Der Lehrer lief um das aus dicken Steinen erbaute Haus herum und klopfte gegen die Eichentür.
Die Schläge hallten dumpf über die Straße. Sogar ein Tauber mußte sie hören.
Doch der Wächter rührte sich nicht.
Der wird bestimmt eingeschlafen sein, dachte Ruminski. Aber dann verwarf er den Gedanken. Der alte Perell war zuverlässig wie eine Schweizer Uhr.
Ob etwas passiert war? Ruminski wußte auch nicht, wieso ihm plötzlich der Gedanke gekommen war.
Beunruhigt ging er um das Haus herum.
Mittlerweile war es heller geworden, und Ruminski konnte alles genau erkennen.
Prüfend tasteten seine Blicke die abgeblätterte Fassade ab. Er ging langsam weiter und gelangte an die Hintertür.
Sie war abgeschlossen.
Ruminski biß sich auf die Unterlippe. Noch einmal rief er nach dem alten Perell.
Keine Antwort.
Der Lehrer wollte schon gehen, da fiel sein Blick auf die blinden Scheiben der drei Kellerfenster.
Eine Scheibe war zerbrochen.
Die Glassplitter lagen nicht außen, sondern in dem Keller. Also mußte jemand eingebrochen sein.
Ruminski war kein Feigling. Er wollte auch der Sache sofort auf den Grund gehen.

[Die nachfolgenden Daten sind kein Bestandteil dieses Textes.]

-- ==== Sys2Proof/Laws/Witness.lean ====
section
/-!
SUPPORT. That the types of the configuration fields have values: for each approximator and each
reference function one function that meets all that the spec asks of it (40_simd_math.md R162, R163;
46_tone_curves.md R403). Approx.lean and RefMath.lean cite these to state their fields; no step
computes them and no proof can tell that a field is one of them.
-/
namespace Sys2Proof.Machine

/-- A signed rounding in range: finite, and within half a unit in the last place. -/
theorem roundSigned_near (neg : Bool) (m : ℚ) (h0 : 0 ≤ m) (h : m ≤ maxFinite) :
    isFinite (roundSigned neg m) = true ∧
      |ratOf (roundSigned neg m) - (if neg then -m else m)| ≤ m / 2 ^ 24 + 1 / 2 ^ 150 := by
  have hf : isFinite (roundSigned neg m) = true := by
    rw [isFinite_iff, low_roundSigned]; exact roundMag_finite m h0 h
  refine ⟨hf, ?_⟩
  have hn := roundMag_near m h0 h
  rw [ratOf_finite _ hf, low_roundSigned, signbit_roundSigned]
  cases neg
  · simpa using hn
  · rw [if_pos rfl, if_pos rfl, ← abs_neg]
    convert hn using 2
    ring

/-! ### The power of a positive rational to a rational, from below -/

/-- The exponent of `b ^ y`. -/
def powExp (b y : ℚ) : Int := Int.log 2 (b ^ y.num) / y.den

/-- 24 bits of `b ^ y`. -/
def powSig (b y : ℚ) : Nat :=
  Nat.findGreatest (fun k => ((k : ℚ) * 2 ^ (powExp b y - 23)) ^ y.den ≤ b ^ y.num) (2 ^ 24)

def powApprox (b y : ℚ) : ℚ := powSig b y * 2 ^ (powExp b y - 23)

theorem rpow_den (b y : ℚ) (hb : 0 < b) :
    ((b : ℝ) ^ (y : ℝ)) ^ y.den = ((b ^ y.num : ℚ) : ℝ) := by
  have hb' : (0 : ℝ) < b := by exact_mod_cast hb
  rw [← Real.rpow_natCast, ← Real.rpow_mul hb'.le]
  have : (y : ℝ) * (y.den : ℝ) = (y.num : ℝ) := by exact_mod_cast Rat.mul_den_eq_num y
  rw [this, Real.rpow_intCast]
  push_cast
  rfl

theorem powExp_spec (b y : ℚ) (hb : 0 < b) :
    (2 : ℝ) ^ powExp b y ≤ (b : ℝ) ^ (y : ℝ) ∧ (b : ℝ) ^ (y : ℝ) < (2 : ℝ) ^ (powExp b y + 1) := by
  have hb' : (0 : ℝ) < b := by exact_mod_cast hb
  have hv : (0 : ℝ) < (b : ℝ) ^ (y : ℝ) := Real.rpow_pos_of_pos hb' _
  have hw : (0 : ℚ) < b ^ y.num := zpow_pos hb _
  have hd : (0 : Int) < y.den := by exact_mod_cast y.den_pos
  have hdn : y.den ≠ 0 := y.den_nz
  have l1 : (2 : ℚ) ^ Int.log 2 (b ^ y.num) ≤ b ^ y.num := by
    exact_mod_cast Int.zpow_log_le_self (b := 2) (by norm_num) hw
  have l2 : b ^ y.num < (2 : ℚ) ^ (Int.log 2 (b ^ y.num) + 1) := by
    exact_mod_cast Int.lt_zpow_succ_log_self (b := 2) (by norm_num) (b ^ y.num)
  have e1 : powExp b y * y.den ≤ Int.log 2 (b ^ y.num) := Int.ediv_mul_le _ hd.ne'
  have e2 : Int.log 2 (b ^ y.num) + 1 ≤ (powExp b y + 1) * y.den := by
    have := Int.lt_ediv_add_one_mul_self (Int.log 2 (b ^ y.num)) hd
    unfold powExp; omega
  constructor
  · apply le_of_pow_le_pow_left₀ hdn hv.le
    rw [rpow_den b y hb, ← zpow_natCast, ← zpow_mul]
    have : ((2 : ℚ) ^ (powExp b y * y.den)) ≤ b ^ y.num :=
      (zpow_le_zpow_right₀ (by norm_num) e1).trans l1
    have := (Rat.cast_le (K := ℝ)).2 this
    push_cast at this ⊢
    exact this
  · apply lt_of_pow_lt_pow_left₀ y.den (by positivity)
    rw [rpow_den b y hb, ← zpow_natCast, ← zpow_mul]
    have : b ^ y.num < ((2 : ℚ) ^ ((powExp b y + 1) * y.den)) :=
      l2.trans_le (zpow_le_zpow_right₀ (by norm_num) e2)
    have := (Rat.cast_lt (K := ℝ)).2 this
    push_cast at this ⊢
    exact this

theorem powSig_iff (b y : ℚ) (hb : 0 < b) (k : Nat) :
    ((k : ℚ) * 2 ^ (powExp b y - 23)) ^ y.den ≤ b ^ y.num ↔
      (k : ℝ) * 2 ^ (powExp b y - 23) ≤ (b : ℝ) ^ (y : ℝ) := by
  have hb' : (0 : ℝ) < b := by exact_mod_cast hb
  have hv : (0 : ℝ) < (b : ℝ) ^ (y : ℝ) := Real.rpow_pos_of_pos hb' _
  have hx : (0 : ℝ) ≤ (k : ℝ) * 2 ^ (powExp b y - 23) := by positivity
  rw [← pow_le_pow_iff_left₀ hx hv.le y.den_nz, rpow_den b y hb, ← Rat.cast_le (K := ℝ)]
  push_cast
  rfl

Mit einiger Mühe gelang es ihm, sich durch das Fenster zu winden. Ziemlich verschmutzt landete er im Keller des Museums. Seine Finger suchten nach einem Lichtschalter. Sie fanden keinen, dafür aber eine Tür, die offenstand.
Ruminski setzte vorsichtig einen Fuß vor den anderen und gelangte schließlich an eine Treppe, die nach oben führte und vor einer anderen Tür endete, die ebenfalls offenstand.
Das machte Ruminski stutzig. Der alte Perell war ein ordentlicher Mensch im Dorf.
Zum erstenmal überkam Gilbert Ruminski das Gefühl, daß etwas passiert sein mußte.
Er hatte mittlerweile das Erdgeschoß des Museums erreicht und konnte endlich auch Licht machen.
Es waren nur trübe Funzeln, die aufflackerten.
Ruminski erreichte den großen Raum, in dem der Schrank mit den ausgestopften Tieren stand.
Noch einmal rief er nach dem Nachtwächter.
Wieder bekam er keine Antwort.
Ruminski stieß die Tür zu dem Raum auf. Sie ließ sich nur schwer bewegen und quietschte in den Angeln.
Der Lehrer trat über die Schwelle – und erstarrte.
Vor dem großen Schaukasten lag der alte Perell in seinem Blut.
***
Das nackte Grauen überfiel wie ein Blitz aus heiterem Himmel die Einwohner der kleinen Stadt Beaumont.
Rasend schnell hatte sich der bestialische Mord an dem alten Perell herumgesprochen.
Männer, Frauen und Kinder versammelten sich in der frühen Morgenstunde vor dem Museum, dessen Eingangstür von zwei stämmigen Dorfbewohnern bewacht wurde.
Gerüchte kamen auf. Vor allen Dingen die älteren Menschen wollten genau Bescheid wissen. Der Fluch der alten Mühle wurde wieder lebendig. Unter vorgehaltener Hand erzählte man sich die gruseligen Geschichten.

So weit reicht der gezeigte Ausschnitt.